/-- SYNCE_SOURCE_HOLD_END (R262). -/
def execSynceSourceHoldEnd (s : State) : Result :=
  match s.time.holdUntil with
  | none => impossible "no source has changed"
  | some t =>
    if s.up < t then impossible "the hold lasts"
    else .next { s with time := { s.time with holdUntil := none, rclkHold := !s.time.synceLock } }

end Sys2Proof.Machine
end

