-- ==== Sys2Proof/Machine/Step.lean ====
section
/-! DEFINITION. One step: the command at the front of the queue, or one TIME cycle where none waits. -/

namespace Sys2Proof.Machine

/-- Take the command at the front and run it with the queue's rest; on an empty queue a TIME cycle passes. -/
def step (s : State) : Host.Outcome State Fault Refusal :=
  match s.pending with
  | [] => .next (tick s)
  | c :: rest => exec c { s with pending := rest }

/-- Put the command that a word spells at the front of the queue. -/
def State.withFetchWord (s : State) (nbits w : Nat) : State :=
  match decodeTableWord nbits w with
  | none => s
  | some c => { s with pending := c :: s.pending }

end Sys2Proof.Machine
end

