/-- R211, R213, R217 to R224, R242: the uplink of a running cell. A symbol whose window has passed is counted late; a decoded block leaves its queue, and its
LLRs enter an empty HARQ buffer or are added with saturation to those of a clean one; an engine's report ends its allocations; past the deadline an allocation
of the slot is over; and the end of a frame writes the cell's status area. -/
def Obligations.UplinkChain : Prop :=
  ∀ (s : State) (cell slot : Nat) (c : Cell) (e : CellRec), s.cell cell = some c → s.cfg.cellRec cell = some e →
    (∀ sym ant r, c.st = .running → symbolStart s.time.alpha e.scs slot (sym + 1) + c.tlv.ulWindow * 1000 ≤ s.devTime → sym < 14 →
      ant < (s.cfg.ulFlows cell).length → r ∈ c.allocs → r.slot = slot → r.alloc.firstSym ≤ sym → sym ≤ r.alloc.lastSym →
      Assoc.find r.arrived (sym * 256 + ant) = none →
      ∃ t, exec (.ulWindowExpiry cell slot sym ant) s = .next t ∧ (t.cell cell).map (·.cnt.ulLate) = some (satAdd 32 c.cnt.ulLate 1)) ∧
    (∀ die block b r buf ok iters llrs data, ((Assoc.get s.radio.queues die []).take 8).find? (·.id == block) = some b → b.cell = cell →
      b.slot = slot → 0 < iters → iters ≤ b.limit → s.devTime < b.due → r.noStore = false →
      (c.allocs.find? fun r => r.slot == slot && r.alloc.id == b.alloc) = some r → Assoc.find c.harq (harqKey r.alloc b.number) = some buf →
      r.done + 1 < r.alloc.blocks →
      ∃ t, exec (.codeBlockDecoded die block ok iters ⟨llrs, data⟩) s = .next t ∧
        Assoc.get t.radio.queues die [] = (Assoc.get s.radio.queues die []).filter (·.id != block) ∧
        (buf.filled = false → t.tower = (writeHarq cell buf llrs s).tower) ∧
        (buf.filled = true → (s.harqLlrs cell buf).2 = false →
          t.tower = (writeHarq cell buf (((s.harqLlrs cell buf).1.zip (fitTo buf.len llrs)).map fun x => addLlr x.1 x.2) s).tower)) ∧
    (∀ report, let mine := fun (r : AllocRun) => r.slot == slot && r.alloc.kind == reportKind report
      c.allocs.any mine = true → (s.lateAllocs c e slot).any mine = false → c.stopSlot = none →
      ∃ t, exec (.uplinkEngineReport cell slot e.bDie report) s = .next t ∧
        (t.cell cell).map (·.allocs) = some (c.allocs.filter fun r => !mine r)) ∧
    (∀ r, r ∈ s.lateAllocs c e slot →
      ∃ t c', exec (.uplinkIndicationDeadline cell slot) s = .next t ∧ t.cell cell = some c' ∧
        ∀ x ∈ c'.allocs, ¬ (x.slot = slot ∧ x.alloc = r.alloc)) ∧
    (∀ sfn noise rssi, c.dirRead = true →
      ∃ c', exec (.frameEnd cell sfn noise rssi) s = .next (writeDev c.statusAddr (c'.status e.rx) false (s.setCell cell c')) ∧
        c'.cnt.sfn = sfn % 1024 ∧ c'.cnt.rssi = rssi ∧ c'.st = c.st ∧ c'.cnt.crcOk = c.cnt.crcOk)
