-- ───────────────────────── State.setPeer

@[simp] theorem State.setPeer_pending (d : Nat) (v : Peer) (s : State) : (State.setPeer d v s).pending = s.pending := rfl
@[simp] theorem State.setPeer_up (d : Nat) (v : Peer) (s : State) : (State.setPeer d v s).up = s.up := rfl
@[simp] theorem State.setPeer_free (d : Nat) (v : Peer) (s : State) : (State.setPeer d v s).free = s.free := rfl
@[simp] theorem State.setPeer_ident (d : Nat) (v : Peer) (s : State) : (State.setPeer d v s).ident = s.ident := rfl
@[simp] theorem State.setPeer_pwr (d : Nat) (v : Peer) (s : State) : (State.setPeer d v s).pwr = s.pwr := rfl
@[simp] theorem State.setPeer_tower (d : Nat) (v : Peer) (s : State) : (State.setPeer d v s).tower = s.tower := rfl
@[simp] theorem State.setPeer_scratch (d : Nat) (v : Peer) (s : State) : (State.setPeer d v s).scratch = s.scratch := rfl
@[simp] theorem State.setPeer_sram (d : Nat) (v : Peer) (s : State) : (State.setPeer d v s).sram = s.sram := rfl
@[simp] theorem State.setPeer_cfg (d : Nat) (v : Peer) (s : State) : (State.setPeer d v s).cfg = s.cfg := rfl
@[simp] theorem State.setPeer_gen (d : Nat) (v : Peer) (s : State) : (State.setPeer d v s).gen = s.gen := rfl
@[simp] theorem State.setPeer_hoist (d : Nat) (v : Peer) (s : State) : (State.setPeer d v s).hoist = s.hoist := rfl
@[simp] theorem State.setPeer_squares (d : Nat) (v : Peer) (s : State) : (State.setPeer d v s).squares = s.squares := rfl
@[simp] theorem State.setPeer_ctxs (d : Nat) (v : Peer) (s : State) : (State.setPeer d v s).ctxs = s.ctxs := rfl
@[simp] theorem State.setPeer_burgees (d : Nat) (v : Peer) (s : State) : (State.setPeer d v s).burgees = s.burgees := rfl
@[simp] theorem State.setPeer_sched (d : Nat) (v : Peer) (s : State) : (State.setPeer d v s).sched = s.sched := rfl
@[simp] theorem State.setPeer_hub (d : Nat) (v : Peer) (s : State) : (State.setPeer d v s).hub = s.hub := rfl
@[simp] theorem State.setPeer_links (d : Nat) (v : Peer) (s : State) : (State.setPeer d v s).links = s.links := rfl
@[simp] theorem State.setPeer_tow (d : Nat) (v : Peer) (s : State) : (State.setPeer d v s).tow = s.tow := rfl
@[simp] theorem State.setPeer_radio (d : Nat) (v : Peer) (s : State) : (State.setPeer d v s).radio = s.radio := rfl
@[simp] theorem State.setPeer_fh (d : Nat) (v : Peer) (s : State) : (State.setPeer d v s).fh = s.fh := rfl
@[simp] theorem State.setPeer_time (d : Nat) (v : Peer) (s : State) : (State.setPeer d v s).time = s.time := rfl
@[simp] theorem State.setPeer_msix (d : Nat) (v : Peer) (s : State) : (State.setPeer d v s).msix = s.msix := rfl
@[simp] theorem State.setPeer_irqStat (d : Nat) (v : Peer) (s : State) : (State.setPeer d v s).irqStat = s.irqStat := rfl
@[simp] theorem State.setPeer_mbox (d : Nat) (v : Peer) (s : State) : (State.setPeer d v s).mbox = s.mbox := rfl
@[simp] theorem State.setPeer_elog (d : Nat) (v : Peer) (s : State) : (State.setPeer d v s).elog = s.elog := rfl
@[simp] theorem State.setPeer_hly (d : Nat) (v : Peer) (s : State) : (State.setPeer d v s).hly = s.hly := rfl
@[simp] theorem State.setPeer_sec (d : Nat) (v : Peer) (s : State) : (State.setPeer d v s).sec = s.sec := rfl
@[simp] theorem State.setPeer_energy (d : Nat) (v : Peer) (s : State) : (State.setPeer d v s).energy = s.energy := rfl
@[simp] theorem State.setPeer_out (d : Nat) (v : Peer) (s : State) : (State.setPeer d v s).out = s.out := rfl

+-------+

- Exercise details
Copy every line of the listing that includes the string "command".

- Result for this task
/-! DEFINITION. One step: the command at the front of the queue, or one TIME cycle where none waits. -/
/-- Take the command at the front and run it with the queue's rest; on an empty queue a TIME cycle passes. -/
/-- Put the command that a word spells at the front of the queue. -/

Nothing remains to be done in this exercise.